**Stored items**

-- ==== Sys2Proof/Machine/Dispatch.lean ====
section
/-! DEFINITION. Dispatch: one arm per command of the table. -/
namespace Sys2Proof.Machine
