-- ==== Sys2Proof/Machine/Idle.lean ====
section
/-! DEFINITION. What passes while no command waits: operating time. -/
namespace Sys2Proof.Machine

/-- Failed flits of the last millisecond are forgotten (R367). -/
def BundleDir.quiet (d : BundleDir) : BundleDir := { d with recentFails := 0 }

/-- One second with no command: operating time counts while power-good is asserted (R12, log 19), and launches that an error has stopped are
complete (R186; log 62). -/
def State.idle (s : State) : State :=
  let s := s.endStopped
  if s.pins.pwrgd then
    { s with ret := if s.ret.powered then { s.ret with opTime := (s.ret.opTime + 1) % 2 ^ 32 } else s.ret,
             tiles := s.tiles.map (fun t => { t with bundles := t.bundles.map BundleDir.quiet }),
             hubBundles := s.hubBundles.map BundleDir.quiet,
             engines := s.engines.map (fun x => { x with bundles := x.bundles.map BundleDir.quiet }) }
  else s

end Sys2Proof.Machine
end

**ACTIVITY**
Write out the data exactly as it stands.

**SOLUTION FOR THIS EXERCISE**
-- ==== Sys2Proof/Machine/Dispatch.lean ====
section
/-! DEFINITION. Dispatch: one arm per command of the table. -/
namespace Sys2Proof.Machine
-- ==== Sys2Proof/Machine/Idle.lean ====
section
/-! DEFINITION. What passes while no command waits: operating time. -/
namespace Sys2Proof.Machine

/-- Failed flits of the last millisecond are forgotten (R367). -/
def BundleDir.quiet (d : BundleDir) : BundleDir := { d with recentFails := 0 }

/-- One second with no command: operating time counts while power-good is asserted (R12, log 19), and launches that an error has stopped are
complete (R186; log 62). -/
def State.idle (s : State) : State :=
  let s := s.endStopped
  if s.pins.pwrgd then
    { s with ret := if s.ret.powered then { s.ret with opTime := (s.ret.opTime + 1) % 2 ^ 32 } else s.ret,
             tiles := s.tiles.map (fun t => { t with bundles := t.bundles.map BundleDir.quiet }),
             hubBundles := s.hubBundles.map BundleDir.quiet,
             engines := s.engines.map (fun x => { x with bundles := x.bundles.map BundleDir.quiet }) }
  else s

end Sys2Proof.Machine
end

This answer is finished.